(DATA RECORDS Opens)

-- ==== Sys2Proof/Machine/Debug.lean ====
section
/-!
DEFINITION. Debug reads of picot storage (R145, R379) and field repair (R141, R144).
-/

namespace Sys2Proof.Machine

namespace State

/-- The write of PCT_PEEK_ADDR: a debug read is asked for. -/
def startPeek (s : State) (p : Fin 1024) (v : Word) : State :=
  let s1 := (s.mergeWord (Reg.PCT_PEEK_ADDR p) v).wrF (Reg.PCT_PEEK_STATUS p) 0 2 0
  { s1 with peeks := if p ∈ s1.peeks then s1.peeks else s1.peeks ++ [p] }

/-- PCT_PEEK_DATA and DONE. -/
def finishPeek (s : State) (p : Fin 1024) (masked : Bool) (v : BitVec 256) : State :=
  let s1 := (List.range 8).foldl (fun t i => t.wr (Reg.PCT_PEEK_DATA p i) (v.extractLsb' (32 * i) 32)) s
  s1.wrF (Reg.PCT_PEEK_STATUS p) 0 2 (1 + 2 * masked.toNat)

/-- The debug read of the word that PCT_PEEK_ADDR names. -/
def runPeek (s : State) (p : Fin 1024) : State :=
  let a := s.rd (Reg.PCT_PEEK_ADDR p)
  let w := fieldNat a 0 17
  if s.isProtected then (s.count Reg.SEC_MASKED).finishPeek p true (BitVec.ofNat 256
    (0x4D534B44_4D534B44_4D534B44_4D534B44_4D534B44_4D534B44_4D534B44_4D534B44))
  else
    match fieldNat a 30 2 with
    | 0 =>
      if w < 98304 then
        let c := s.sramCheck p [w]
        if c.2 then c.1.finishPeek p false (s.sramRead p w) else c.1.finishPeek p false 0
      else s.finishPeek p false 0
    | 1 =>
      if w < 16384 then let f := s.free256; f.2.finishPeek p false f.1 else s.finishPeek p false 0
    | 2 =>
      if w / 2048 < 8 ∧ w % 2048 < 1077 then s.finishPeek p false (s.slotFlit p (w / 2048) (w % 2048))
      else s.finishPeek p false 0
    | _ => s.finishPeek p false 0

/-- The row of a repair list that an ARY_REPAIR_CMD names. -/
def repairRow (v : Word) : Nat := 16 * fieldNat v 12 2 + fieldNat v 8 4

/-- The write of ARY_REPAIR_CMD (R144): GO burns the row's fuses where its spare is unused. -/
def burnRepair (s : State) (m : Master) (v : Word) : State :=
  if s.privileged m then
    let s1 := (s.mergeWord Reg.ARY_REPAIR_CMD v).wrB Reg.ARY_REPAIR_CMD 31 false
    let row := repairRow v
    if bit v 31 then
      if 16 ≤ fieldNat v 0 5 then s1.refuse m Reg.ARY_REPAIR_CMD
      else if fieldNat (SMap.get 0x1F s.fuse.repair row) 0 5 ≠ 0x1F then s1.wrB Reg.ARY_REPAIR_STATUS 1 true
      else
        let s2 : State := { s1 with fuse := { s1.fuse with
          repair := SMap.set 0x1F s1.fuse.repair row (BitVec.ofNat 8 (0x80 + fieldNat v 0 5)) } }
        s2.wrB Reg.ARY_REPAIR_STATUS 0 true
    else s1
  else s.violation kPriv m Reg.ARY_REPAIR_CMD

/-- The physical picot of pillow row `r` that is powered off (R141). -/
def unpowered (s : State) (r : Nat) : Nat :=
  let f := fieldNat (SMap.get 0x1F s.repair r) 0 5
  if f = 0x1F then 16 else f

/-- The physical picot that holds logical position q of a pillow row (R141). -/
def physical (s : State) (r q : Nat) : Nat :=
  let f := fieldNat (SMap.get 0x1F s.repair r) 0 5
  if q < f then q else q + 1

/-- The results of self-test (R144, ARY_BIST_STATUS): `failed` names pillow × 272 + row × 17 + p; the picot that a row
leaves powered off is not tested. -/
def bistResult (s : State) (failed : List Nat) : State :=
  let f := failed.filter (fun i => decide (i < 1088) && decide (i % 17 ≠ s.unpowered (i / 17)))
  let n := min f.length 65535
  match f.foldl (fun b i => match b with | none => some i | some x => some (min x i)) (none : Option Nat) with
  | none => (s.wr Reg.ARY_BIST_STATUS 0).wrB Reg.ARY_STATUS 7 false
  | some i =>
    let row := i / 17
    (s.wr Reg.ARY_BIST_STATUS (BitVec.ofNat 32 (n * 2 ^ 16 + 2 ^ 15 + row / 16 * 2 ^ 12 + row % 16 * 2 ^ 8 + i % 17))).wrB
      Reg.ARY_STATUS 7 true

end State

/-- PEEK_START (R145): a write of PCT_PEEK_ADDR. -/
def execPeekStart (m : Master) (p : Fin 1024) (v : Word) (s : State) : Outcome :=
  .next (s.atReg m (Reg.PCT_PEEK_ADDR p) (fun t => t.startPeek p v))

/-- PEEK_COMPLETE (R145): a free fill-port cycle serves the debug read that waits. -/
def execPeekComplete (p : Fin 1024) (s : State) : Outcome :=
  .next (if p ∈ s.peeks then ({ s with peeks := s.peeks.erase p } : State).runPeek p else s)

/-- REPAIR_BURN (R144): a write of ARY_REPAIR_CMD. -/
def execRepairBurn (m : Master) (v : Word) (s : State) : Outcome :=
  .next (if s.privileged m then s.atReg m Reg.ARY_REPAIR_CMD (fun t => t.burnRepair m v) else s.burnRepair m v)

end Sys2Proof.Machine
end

(DATA RECORDS Closes)
(DATA RECORDS Opens)

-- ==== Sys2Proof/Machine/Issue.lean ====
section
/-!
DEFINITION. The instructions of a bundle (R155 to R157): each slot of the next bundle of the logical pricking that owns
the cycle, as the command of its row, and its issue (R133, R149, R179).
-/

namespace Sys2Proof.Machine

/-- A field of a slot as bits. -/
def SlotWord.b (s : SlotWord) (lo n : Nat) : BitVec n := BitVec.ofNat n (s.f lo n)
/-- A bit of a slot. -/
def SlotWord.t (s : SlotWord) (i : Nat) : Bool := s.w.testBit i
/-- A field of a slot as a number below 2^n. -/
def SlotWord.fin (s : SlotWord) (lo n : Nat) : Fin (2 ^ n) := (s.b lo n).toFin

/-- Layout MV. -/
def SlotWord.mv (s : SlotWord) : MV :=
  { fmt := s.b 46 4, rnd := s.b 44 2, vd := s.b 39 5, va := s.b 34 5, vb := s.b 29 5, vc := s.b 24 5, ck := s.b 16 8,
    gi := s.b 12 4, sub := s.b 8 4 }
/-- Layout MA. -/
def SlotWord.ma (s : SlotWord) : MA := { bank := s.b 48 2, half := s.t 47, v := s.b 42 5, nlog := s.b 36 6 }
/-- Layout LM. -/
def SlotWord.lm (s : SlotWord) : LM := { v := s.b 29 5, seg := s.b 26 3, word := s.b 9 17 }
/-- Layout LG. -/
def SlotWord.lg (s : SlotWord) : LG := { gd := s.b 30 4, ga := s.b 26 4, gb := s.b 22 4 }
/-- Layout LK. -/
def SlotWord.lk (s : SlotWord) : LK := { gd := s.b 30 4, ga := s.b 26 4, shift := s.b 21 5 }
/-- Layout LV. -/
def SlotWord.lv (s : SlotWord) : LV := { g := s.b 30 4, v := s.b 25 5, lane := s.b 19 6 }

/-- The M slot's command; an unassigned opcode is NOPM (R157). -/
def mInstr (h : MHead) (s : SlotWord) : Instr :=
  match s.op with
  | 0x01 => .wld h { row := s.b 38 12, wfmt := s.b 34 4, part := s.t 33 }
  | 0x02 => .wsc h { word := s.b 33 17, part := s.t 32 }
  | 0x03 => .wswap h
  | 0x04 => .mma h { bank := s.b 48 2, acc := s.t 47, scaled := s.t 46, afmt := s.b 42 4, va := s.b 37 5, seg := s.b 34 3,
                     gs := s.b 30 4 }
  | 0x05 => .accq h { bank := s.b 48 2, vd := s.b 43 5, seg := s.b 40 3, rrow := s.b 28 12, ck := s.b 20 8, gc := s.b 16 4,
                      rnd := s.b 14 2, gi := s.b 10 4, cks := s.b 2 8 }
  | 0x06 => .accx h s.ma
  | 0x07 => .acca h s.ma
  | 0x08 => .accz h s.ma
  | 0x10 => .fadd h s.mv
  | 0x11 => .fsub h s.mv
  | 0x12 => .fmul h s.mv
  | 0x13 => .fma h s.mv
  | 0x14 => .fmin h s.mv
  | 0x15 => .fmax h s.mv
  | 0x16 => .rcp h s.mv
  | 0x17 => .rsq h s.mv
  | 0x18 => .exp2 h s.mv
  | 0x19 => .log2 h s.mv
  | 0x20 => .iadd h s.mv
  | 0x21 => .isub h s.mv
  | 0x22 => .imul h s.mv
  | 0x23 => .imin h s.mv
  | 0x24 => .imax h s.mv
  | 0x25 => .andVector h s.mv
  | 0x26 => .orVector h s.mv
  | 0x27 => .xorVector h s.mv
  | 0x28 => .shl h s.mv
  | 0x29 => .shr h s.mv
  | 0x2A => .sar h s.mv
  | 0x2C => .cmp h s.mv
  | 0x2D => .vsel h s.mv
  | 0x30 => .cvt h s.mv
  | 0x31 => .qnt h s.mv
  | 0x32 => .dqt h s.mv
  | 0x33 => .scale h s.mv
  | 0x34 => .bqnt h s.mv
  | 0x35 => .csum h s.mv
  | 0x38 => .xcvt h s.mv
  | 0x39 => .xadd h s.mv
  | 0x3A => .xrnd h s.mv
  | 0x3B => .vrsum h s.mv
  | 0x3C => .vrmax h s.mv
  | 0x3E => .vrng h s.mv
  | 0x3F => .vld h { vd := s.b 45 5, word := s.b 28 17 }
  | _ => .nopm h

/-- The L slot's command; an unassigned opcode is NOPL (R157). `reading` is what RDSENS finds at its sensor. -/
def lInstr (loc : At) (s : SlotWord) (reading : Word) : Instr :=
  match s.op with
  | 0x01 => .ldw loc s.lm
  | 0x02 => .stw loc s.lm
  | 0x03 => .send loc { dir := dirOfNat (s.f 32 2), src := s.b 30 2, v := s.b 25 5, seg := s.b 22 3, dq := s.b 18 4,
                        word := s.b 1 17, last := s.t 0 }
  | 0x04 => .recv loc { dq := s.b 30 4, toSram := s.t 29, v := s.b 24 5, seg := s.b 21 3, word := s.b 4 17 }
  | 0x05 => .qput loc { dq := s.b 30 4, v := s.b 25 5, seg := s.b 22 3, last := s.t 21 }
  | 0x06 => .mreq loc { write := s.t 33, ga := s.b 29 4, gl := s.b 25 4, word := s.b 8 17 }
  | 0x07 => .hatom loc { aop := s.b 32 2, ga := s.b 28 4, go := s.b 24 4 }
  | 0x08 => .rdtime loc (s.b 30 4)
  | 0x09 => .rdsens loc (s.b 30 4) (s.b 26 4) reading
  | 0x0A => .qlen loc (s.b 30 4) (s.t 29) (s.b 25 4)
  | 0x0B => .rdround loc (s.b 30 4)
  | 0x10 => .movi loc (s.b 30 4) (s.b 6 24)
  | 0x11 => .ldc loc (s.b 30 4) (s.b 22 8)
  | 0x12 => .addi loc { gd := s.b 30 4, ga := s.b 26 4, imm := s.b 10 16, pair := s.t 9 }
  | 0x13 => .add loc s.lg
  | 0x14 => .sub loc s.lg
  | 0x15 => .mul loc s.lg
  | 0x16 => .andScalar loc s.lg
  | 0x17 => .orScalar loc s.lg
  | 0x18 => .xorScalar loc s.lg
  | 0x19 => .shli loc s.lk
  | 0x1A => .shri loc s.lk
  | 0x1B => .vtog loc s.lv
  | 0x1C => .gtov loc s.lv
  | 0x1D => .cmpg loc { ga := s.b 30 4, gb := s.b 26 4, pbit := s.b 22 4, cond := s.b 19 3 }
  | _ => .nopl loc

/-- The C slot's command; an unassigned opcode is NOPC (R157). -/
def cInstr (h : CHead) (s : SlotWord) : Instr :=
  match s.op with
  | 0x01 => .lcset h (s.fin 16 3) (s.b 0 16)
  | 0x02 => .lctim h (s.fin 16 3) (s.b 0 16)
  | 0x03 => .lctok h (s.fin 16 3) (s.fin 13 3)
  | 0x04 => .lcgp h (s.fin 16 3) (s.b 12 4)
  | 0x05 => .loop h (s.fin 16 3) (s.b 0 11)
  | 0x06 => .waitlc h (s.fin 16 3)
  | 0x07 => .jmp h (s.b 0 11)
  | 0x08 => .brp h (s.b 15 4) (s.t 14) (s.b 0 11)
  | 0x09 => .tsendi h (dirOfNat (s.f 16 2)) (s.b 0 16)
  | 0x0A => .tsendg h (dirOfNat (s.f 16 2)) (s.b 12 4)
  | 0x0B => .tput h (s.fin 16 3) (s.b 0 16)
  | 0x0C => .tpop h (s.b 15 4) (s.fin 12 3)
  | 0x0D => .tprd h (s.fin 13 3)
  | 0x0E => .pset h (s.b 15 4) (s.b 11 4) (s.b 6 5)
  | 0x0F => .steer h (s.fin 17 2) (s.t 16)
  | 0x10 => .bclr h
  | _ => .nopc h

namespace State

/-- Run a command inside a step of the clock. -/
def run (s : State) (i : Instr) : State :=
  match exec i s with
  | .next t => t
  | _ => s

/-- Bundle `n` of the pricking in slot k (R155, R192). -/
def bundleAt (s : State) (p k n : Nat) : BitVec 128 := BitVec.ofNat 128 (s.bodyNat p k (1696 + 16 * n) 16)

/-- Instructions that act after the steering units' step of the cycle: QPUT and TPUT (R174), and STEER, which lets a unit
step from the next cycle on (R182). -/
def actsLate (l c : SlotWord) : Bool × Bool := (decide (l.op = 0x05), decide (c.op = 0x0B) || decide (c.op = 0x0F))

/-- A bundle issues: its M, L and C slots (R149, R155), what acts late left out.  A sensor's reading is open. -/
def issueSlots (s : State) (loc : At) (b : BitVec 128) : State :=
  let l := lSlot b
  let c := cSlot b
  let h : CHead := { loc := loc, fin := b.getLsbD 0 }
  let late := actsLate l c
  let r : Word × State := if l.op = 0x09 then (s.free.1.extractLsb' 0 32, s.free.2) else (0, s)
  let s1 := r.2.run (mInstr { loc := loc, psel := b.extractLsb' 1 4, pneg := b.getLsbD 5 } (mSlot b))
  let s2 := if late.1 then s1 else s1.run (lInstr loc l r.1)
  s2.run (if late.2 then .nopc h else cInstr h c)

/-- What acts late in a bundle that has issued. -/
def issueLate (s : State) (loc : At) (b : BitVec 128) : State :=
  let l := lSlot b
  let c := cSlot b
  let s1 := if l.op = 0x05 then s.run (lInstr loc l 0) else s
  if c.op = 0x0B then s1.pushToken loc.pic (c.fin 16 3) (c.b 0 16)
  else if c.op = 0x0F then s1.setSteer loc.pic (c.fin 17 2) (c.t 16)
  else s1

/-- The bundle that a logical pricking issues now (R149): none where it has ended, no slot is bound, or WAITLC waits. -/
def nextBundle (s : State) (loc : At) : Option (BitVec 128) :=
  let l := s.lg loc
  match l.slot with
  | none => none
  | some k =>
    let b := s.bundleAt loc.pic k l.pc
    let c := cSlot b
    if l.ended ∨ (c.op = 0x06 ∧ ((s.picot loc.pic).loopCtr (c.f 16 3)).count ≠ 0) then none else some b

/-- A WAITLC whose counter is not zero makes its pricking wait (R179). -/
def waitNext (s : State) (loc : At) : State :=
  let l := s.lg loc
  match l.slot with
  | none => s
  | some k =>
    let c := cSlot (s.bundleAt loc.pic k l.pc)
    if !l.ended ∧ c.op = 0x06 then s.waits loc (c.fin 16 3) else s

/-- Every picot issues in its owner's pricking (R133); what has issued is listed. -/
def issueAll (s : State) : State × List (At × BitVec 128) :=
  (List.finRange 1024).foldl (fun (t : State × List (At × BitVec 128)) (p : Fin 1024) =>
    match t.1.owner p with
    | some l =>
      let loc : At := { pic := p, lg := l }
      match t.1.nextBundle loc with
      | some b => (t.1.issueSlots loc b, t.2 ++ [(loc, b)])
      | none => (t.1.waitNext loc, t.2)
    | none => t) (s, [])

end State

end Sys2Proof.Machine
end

(DATA RECORDS Closes)

WHAT YOU SHOULD DO:
Copy out each line of the data above, exactly, if it lies between the line holding "if w < 16384" and the line holding "if 16 ≤ fieldNat", inclusive; copy no other line.

ANSWER FOR THE TASK:
      if w < 16384 then let f := s.free256; f.2.finishPeek p false f.1 else s.finishPeek p false 0
    | 2 =>
      if w / 2048 < 8 ∧ w % 2048 < 1077 then s.finishPeek p false (s.slotFlit p (w / 2048) (w % 2048))
      else s.finishPeek p false 0
    | _ => s.finishPeek p false 0

/-- The row of a repair list that an ARY_REPAIR_CMD names. -/
def repairRow (v : Word) : Nat := 16 * fieldNat v 12 2 + fieldNat v 8 4

/-- The write of ARY_REPAIR_CMD (R144): GO burns the row's fuses where its spare is unused. -/
def burnRepair (s : State) (m : Master) (v : Word) : State :=
  if s.privileged m then
    let s1 := (s.mergeWord Reg.ARY_REPAIR_CMD v).wrB Reg.ARY_REPAIR_CMD 31 false
    let row := repairRow v
    if bit v 31 then
      if 16 ≤ fieldNat v 0 5 then s1.refuse m Reg.ARY_REPAIR_CMD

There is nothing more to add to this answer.